The remainder of this program offers a diversified cross section of the kind of orchestral miniatures for which Farnon discovered in the post-war years there was a strong demand in England. This was a field that made best use of his particular talents, and most were originally published by Chappell as utilitarian "production" music, but many eventually became popular outside of this specialized context. Both Alcan Highway and High Street were later incorporated into "Canadian Impressions", while Manhattan Playboy typifies the breezy metropolitan dash of Portrait of a Flirt, and Seventh Heaven the glamorous and rhapsodic ambiance of Journey into Melody and A Star Is Born. Incidentally, In a Calm is one of the most serene and luminous pieces of quiet music ever devised. In works like these, as well as The Frontiersmen, Goodwood Galop, and Playtime, Farnon can immediately evoke a specific mood or activity in just a few short pregnant measures filled with striking and often cleverly unpredictable melodic, harmonic, and rhythmic outlines that stay in the memory in part due to their masterly orchestral embodiments.

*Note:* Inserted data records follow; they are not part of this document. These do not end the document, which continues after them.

/-- R88, R111 and section 11.3: GET_PLAYER and GET_ZONE. The bytes for an absent part are the model's reading
of R198 (log entry 14). -/
def Obligations.PlayerAndZoneReads : Prop :=
  ∀ (s : State) (tag : Nat), s.idle = true →
    let look (x : LookCopy) := [byteOf x.num.val, byteOf x.val.l0, byteOf x.val.l1, byteOf x.val.l2,
      byteOf x.val.l3] ++ bigEndian 2 x.val.fade
    let held (x : Option LookCopy) := match x with
      | none => List.replicate 8 0#8
      | some x => 1#8 :: look x
    (∀ p : Fin 8,
      let c := s.world.player p
      exec (.getPlayer tag p.val) s = .next (State.replied 0x30 tag (s, .ok
        ([byteOf p.val, c.state.code]
          ++ (match c.ref with
            | none => [0xFF#8, 0#8]
            | some (bk, id) => [bk.code, byteOf id])
          ++ (match c.copy with
            | none => List.replicate 5 0xFF#8
            | some k => [byteOf (k.booking.showNo.val + 1), byteOf k.booking.cls,
                byteOf k.booking.sub, k.booking.mode.code, c.mark.code])
          ++ bigEndian 4 c.armSeq ++ optBytes 5 (c.copy.bind (·.endPoint)) ++ optBytes 5 c.epoch
          ++ (match c.walk with
            | none => List.replicate 5 0xFF#8
            | some .past => [0xFE#8, 0#8, 0#8, 0#8, 0#8]
            | some (.stands g) => byteOf g.sec :: bigEndian 2 g.pass ++ bigEndian 2 g.cue)
          ++ [(match c.passes with
              | some (.left n) => byteOf n
              | _ => 0#8), byteOf (c.latch.getD 0)]
          ++ (match c.play with
            | none => List.replicate 10 0xFF#8
            | some q => byteOf q.id.sec :: bigEndian 2 q.id.pass ++ bigEndian 2 q.id.cue
                ++ bigEndian 5 q.due)
          ++ byteOf c.hands.length :: optBytes 5 (c.hands.head?.map (·.due))
          ++ c.looks.list.flatMap held ++ optBytes 5 c.holdTick
          ++ [match c.cause with
            | none => 0xFF#8
            | some x => x.code]
          ++ optBytes 5 c.release ++ optBytes 5 c.startTick
          ++ bigEndian 2 c.counters.late ++ bigEndian 2 c.counters.discarded
          ++ bigEndian 2 c.counters.preempted ++ bigEndian 2 c.counters.undeliverable))))
    ∧ (∀ n, 8 ≤ n → exec (.getPlayer tag n) s = .next (State.replied 0x30 tag (s, .badField 0)))
    ∧ (∀ z : Fin 64,
      let r := s.world.zone z
      exec (.getZone tag z.val) s = .next (State.replied 0x39 tag (s, .ok
        ([byteOf z.val, byteOf (z.val / 16), byteOf (z.val % 16 + 1),
            if r.configured then 1#8 else 0#8,
            (s.world.driver (zoneLink z) (zoneAddr z)).state.code,
            match r.claims with
              | [] => 0xFF#8
              | c :: _ => byteOf c.player.val]
          ++ held r.committed
          ++ [byteOf r.fallback.val, byteOf r.lead,
            match r.take with
              | none => 0xFF#8
              | some (_, .catchUp) => 0#8
              | some (_, .fallback) => 1#8]
          ++ byteOf r.claims.length :: r.claims.flatMap fun c =>
            [byteOf c.player.val, byteOf c.cls, byteOf c.sub] ++ bigEndian 4 c.seq
              ++ [byteOf c.part.val]))))
    ∧ ∀ n, 64 ≤ n → exec (.getZone tag n) s = .next (State.replied 0x39 tag (s, .badField 0))

/-- R158, TABLE 11-7: GET_LINK, page by page. The bytes for an absent transfer, an absent operation and a
free tag are the model's reading of R198 (log entry 14). -/
def Obligations.LinkReads : Prop :=
  ∀ (s : State) (tag : Nat), s.idle = true →
    (∀ n page, 4 ≤ n →
      exec (.getLink tag n page) s = .next (State.replied 0x44 tag (s, .badField 0)))
    ∧ ∀ l : Fin 4,
      let k := s.world.link l
      let flag (b : Bool) := if b then 1#8 else 0#8
      let answered (page : Option Nat) (body : List Byte) :=
        exec (.getLink tag l.val page) s = .next (State.replied 0x44 tag (s, .ok
          ([byteOf l.val, byteOf (page.getD 0)] ++ body)))
      let driver (a : Fin 16) :=
        let d := s.world.driver l a
        [flag (s.world.zone (zoneAt l a)).configured, d.state.code, byteOf d.credits,
            byteOf d.occupied]
          ++ optBytes 1 d.slotsFree
          ++ (match d.refresh with
            | none => List.replicate 6 0#8
            | some r => bigEndian 2 (d.silence.getD 0) ++ bigEndian 2 (d.latency.getD 0)
                ++ bigEndian 2 r)
          ++ bigEndian 2 d.quiet ++ [flag (d.backoff != .clear), byteOf d.poll]
      let entries (xs : List Entry) := byteOf k.stage.length :: xs.flatMap fun x =>
        [byteOf (16 * l.val + x.addr.val), (match x.group with
            | some _ => 0#8
            | none => 1#8), (match x.player with
            | none => 0xFF#8
            | some p => byteOf p.val), byteOf x.tag, x.state.code] ++ bigEndian 5 x.due
          ++ [byteOf x.hold]
      (∀ page, page = none ∨ page = some 0 → answered page
        ([flag k.enabled, k.state.code, flag k.power] ++ bigEndian 2 k.timer
          ++ (match k.transfer with
            | none => [0xFF#8, 0xFF#8, 0xFF#8, 0xFF#8]
            | some x => [byteOf x.frame.kind, byteOf (x.addr.val + 1), byteOf x.attempt,
                byteOf x.ticks])
          ++ [byteOf k.pending.length, byteOf k.errors.length] ++ bigEndian 2 k.errorTotal
          ++ (match k.lastOp with
            | none => [0xFF#8, 0xFF#8, 0xFF#8]
            | some o => [if o.isScan then 0#8 else 1#8, o.result.code, byteOf o.count])
          ++ [byteOf k.stage.length,
            if k.stage.length = 0 then 0#8 else if k.stage.length ≤ 23 then 1#8
              else if k.stage.length ≤ 47 then 2#8 else 3#8]
          ++ bigEndian 2 (k.deferred.countP fun i => match i with
              | .group .. => true
              | .single .. => false)
          ++ [byteOf (k.deferred.countP fun i => match i with
              | .group .. => false
              | .single .. => true)]
          ++ k.tags.list.flatMap fun h => match h with
            | none => [0xFF#8, 0#8, 0#8, 0#8, 0#8, 0#8, 0#8]
            | some h => [byteOf h.player.val, h.go.code, byteOf h.id.sec] ++ bigEndian 2 h.id.pass
                ++ bigEndian 2 h.id.cue))
      ∧ answered (some 1) (([0, 1, 2, 3, 4, 5, 6, 7] : List (Fin 16)).flatMap driver)
      ∧ answered (some 2) (([8, 9, 10, 11, 12, 13, 14, 15] : List (Fin 16)).flatMap driver)
      ∧ answered (some 3) (byteOf k.gos.length :: k.gos.flatMap fun g =>
          byteOf (g.tag.val + 1) :: bigEndian 5 g.due ++ bigEndian 5 g.send
            ++ [byteOf ((if g.ready then 1 else 0) + if g.sent then 2 else 0)])
      ∧ answered (some 4) (entries (k.stage.take 20))
      ∧ answered (some 5) (entries ((k.stage.drop 20).take 20))
      ∧ answered (some 6) (entries ((k.stage.drop 40).take 8))
      ∧ ∀ page, 6 < page →
        exec (.getLink tag l.val (some page)) s = .next (State.replied 0x44 tag (s, .badField 1))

John Wilson, the enormously talented young conductor whose interests straddle both the popular and classical fields, conducts absolutely impeccable and idiomatic performances from an ensemble with more than a passing acquaintance with this kind of fare. And Dutton’s sonics leave nothing to be desired.
It is high time the artificial boundaries between pop and classic are breached, and it is this kind of release that moves the process forward. The music of Robert Famon is an excellent place to start. Quality is quality, no matter what the context.
Paul A. Snook
Reproduced from the American magazine "Fanfare" by kind permission of the reviewer.